Work through the listing below, copying each line that carries the word "windows".

==============================

/-! ## setFob -/

@[simp] theorem setFob_pending (i : Nat) (f : Fob) (s : State) : (setFob i f s).pending = s.pending := rfl
@[simp] theorem setFob_now (i : Nat) (f : Fob) (s : State) : (setFob i f s).now = s.now := rfl
@[simp] theorem setFob_draws (i : Nat) (f : Fob) (s : State) : (setFob i f s).draws = s.draws := rfl
@[simp] theorem setFob_pins (i : Nat) (f : Fob) (s : State) : (setFob i f s).pins = s.pins := rfl
@[simp] theorem setFob_strapPins (i : Nat) (f : Fob) (s : State) : (setFob i f s).strapPins = s.strapPins := rfl
@[simp] theorem setFob_stage (i : Nat) (f : Fob) (s : State) : (setFob i f s).stage = s.stage := rfl
@[simp] theorem setFob_listenEnd (i : Nat) (f : Fob) (s : State) : (setFob i f s).listenEnd = s.listenEnd := rfl
@[simp] theorem setFob_cfg (i : Nat) (f : Fob) (s : State) :
    (setFob i f s).cfg = { s.cfg with fobs := s.cfg.fobs.set i f } := rfl
@[simp] theorem setFob_closures (i : Nat) (f : Fob) (s : State) : (setFob i f s).closures = s.closures := rfl
@[simp] theorem setFob_children (i : Nat) (f : Fob) (s : State) : (setFob i f s).children = s.children := rfl
@[simp] theorem setFob_group (i : Nat) (f : Fob) (s : State) : (setFob i f s).group = s.group := rfl
@[simp] theorem setFob_release (i : Nat) (f : Fob) (s : State) : (setFob i f s).release = s.release := rfl
@[simp] theorem setFob_timed (i : Nat) (f : Fob) (s : State) : (setFob i f s).timed = s.timed := rfl
@[simp] theorem setFob_windows (i : Nat) (f : Fob) (s : State) : (setFob i f s).windows = s.windows := rfl
@[simp] theorem setFob_motion (i : Nat) (f : Fob) (s : State) : (setFob i f s).motion = s.motion := rfl
@[simp] theorem setFob_fobRun (i : Nat) (f : Fob) (s : State) : (setFob i f s).fobRun = s.fobRun := rfl
@[simp] theorem setFob_key (i : Nat) (f : Fob) (s : State) : (setFob i f s).key = s.key := rfl
@[simp] theorem setFob_search (i : Nat) (f : Fob) (s : State) : (setFob i f s).search = s.search := rfl
@[simp] theorem setFob_op (i : Nat) (f : Fob) (s : State) : (setFob i f s).op = s.op := rfl
@[simp] theorem setFob_counts (i : Nat) (f : Fob) (s : State) : (setFob i f s).counts = s.counts := rfl
@[simp] theorem setFob_trap (i : Nat) (f : Fob) (s : State) : (setFob i f s).trap = s.trap := rfl
@[simp] theorem setFob_pass (i : Nat) (f : Fob) (s : State) : (setFob i f s).pass = s.pass := rfl
@[simp] theorem setFob_tx (i : Nat) (f : Fob) (s : State) : (setFob i f s).tx = s.tx := rfl
@[simp] theorem setFob_port (i : Nat) (f : Fob) (s : State) : (setFob i f s).port = s.port := rfl
@[simp] theorem setFob_nextStatus (i : Nat) (f : Fob) (s : State) : (setFob i f s).nextStatus = s.nextStatus := rfl
@[simp] theorem setFob_channels (i : Nat) (f : Fob) (s : State) : (setFob i f s).channels = s.channels := rfl
@[simp] theorem setFob_ctx (i : Nat) (f : Fob) (s : State) : (setFob i f s).ctx = s.ctx := rfl
@[simp] theorem setFob_lines (i : Nat) (f : Fob) (s : State) : (setFob i f s).lines = s.lines := rfl
@[simp] theorem setFob_mgmt (i : Nat) (f : Fob) (s : State) : (setFob i f s).mgmt = s.mgmt := rfl
@[simp] theorem setFob_faults (i : Nat) (f : Fob) (s : State) : (setFob i f s).faults = s.faults := rfl
@[simp] theorem setFob_store (i : Nat) (f : Fob) (s : State) : (setFob i f s).store = s.store := rfl

/-! ## setFobRun -/

@[simp] theorem setFobRun_pending (i : Nat) (r : FobRun) (s : State) : (setFobRun i r s).pending = s.pending := rfl
@[simp] theorem setFobRun_now (i : Nat) (r : FobRun) (s : State) : (setFobRun i r s).now = s.now := rfl
@[simp] theorem setFobRun_draws (i : Nat) (r : FobRun) (s : State) : (setFobRun i r s).draws = s.draws := rfl
@[simp] theorem setFobRun_pins (i : Nat) (r : FobRun) (s : State) : (setFobRun i r s).pins = s.pins := rfl
@[simp] theorem setFobRun_strapPins (i : Nat) (r : FobRun) (s : State) :
    (setFobRun i r s).strapPins = s.strapPins := rfl
@[simp] theorem setFobRun_stage (i : Nat) (r : FobRun) (s : State) : (setFobRun i r s).stage = s.stage := rfl
@[simp] theorem setFobRun_listenEnd (i : Nat) (r : FobRun) (s : State) :
    (setFobRun i r s).listenEnd = s.listenEnd := rfl
@[simp] theorem setFobRun_cfg (i : Nat) (r : FobRun) (s : State) : (setFobRun i r s).cfg = s.cfg := rfl
@[simp] theorem setFobRun_closures (i : Nat) (r : FobRun) (s : State) : (setFobRun i r s).closures = s.closures := rfl
@[simp] theorem setFobRun_children (i : Nat) (r : FobRun) (s : State) : (setFobRun i r s).children = s.children := rfl
@[simp] theorem setFobRun_group (i : Nat) (r : FobRun) (s : State) : (setFobRun i r s).group = s.group := rfl
@[simp] theorem setFobRun_release (i : Nat) (r : FobRun) (s : State) : (setFobRun i r s).release = s.release := rfl
@[simp] theorem setFobRun_timed (i : Nat) (r : FobRun) (s : State) : (setFobRun i r s).timed = s.timed := rfl
@[simp] theorem setFobRun_windows (i : Nat) (r : FobRun) (s : State) : (setFobRun i r s).windows = s.windows := rfl
@[simp] theorem setFobRun_motion (i : Nat) (r : FobRun) (s : State) : (setFobRun i r s).motion = s.motion := rfl
@[simp] theorem setFobRun_fobRun (i : Nat) (r : FobRun) (s : State) : (setFobRun i r s).fobRun = s.fobRun.set i r := rfl
@[simp] theorem setFobRun_key (i : Nat) (r : FobRun) (s : State) : (setFobRun i r s).key = s.key := rfl
@[simp] theorem setFobRun_search (i : Nat) (r : FobRun) (s : State) : (setFobRun i r s).search = s.search := rfl
@[simp] theorem setFobRun_op (i : Nat) (r : FobRun) (s : State) : (setFobRun i r s).op = s.op := rfl
@[simp] theorem setFobRun_counts (i : Nat) (r : FobRun) (s : State) : (setFobRun i r s).counts = s.counts := rfl
@[simp] theorem setFobRun_trap (i : Nat) (r : FobRun) (s : State) : (setFobRun i r s).trap = s.trap := rfl
@[simp] theorem setFobRun_pass (i : Nat) (r : FobRun) (s : State) : (setFobRun i r s).pass = s.pass := rfl
@[simp] theorem setFobRun_tx (i : Nat) (r : FobRun) (s : State) : (setFobRun i r s).tx = s.tx := rfl
@[simp] theorem setFobRun_port (i : Nat) (r : FobRun) (s : State) : (setFobRun i r s).port = s.port := rfl
@[simp] theorem setFobRun_nextStatus (i : Nat) (r : FobRun) (s : State) :
    (setFobRun i r s).nextStatus = s.nextStatus := rfl
@[simp] theorem setFobRun_channels (i : Nat) (r : FobRun) (s : State) : (setFobRun i r s).channels = s.channels := rfl
@[simp] theorem setFobRun_ctx (i : Nat) (r : FobRun) (s : State) : (setFobRun i r s).ctx = s.ctx := rfl
@[simp] theorem setFobRun_lines (i : Nat) (r : FobRun) (s : State) : (setFobRun i r s).lines = s.lines := rfl
@[simp] theorem setFobRun_mgmt (i : Nat) (r : FobRun) (s : State) : (setFobRun i r s).mgmt = s.mgmt := rfl
@[simp] theorem setFobRun_faults (i : Nat) (r : FobRun) (s : State) : (setFobRun i r s).faults = s.faults := rfl
@[simp] theorem setFobRun_store (i : Nat) (r : FobRun) (s : State) : (setFobRun i r s).store = s.store := rfl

==============================

[Answer section]
@[simp] theorem setFob_windows (i : Nat) (f : Fob) (s : State) : (setFob i f s).windows = s.windows := rfl
@[simp] theorem setFobRun_windows (i : Nat) (r : FobRun) (s : State) : (setFobRun i r s).windows = s.windows := rfl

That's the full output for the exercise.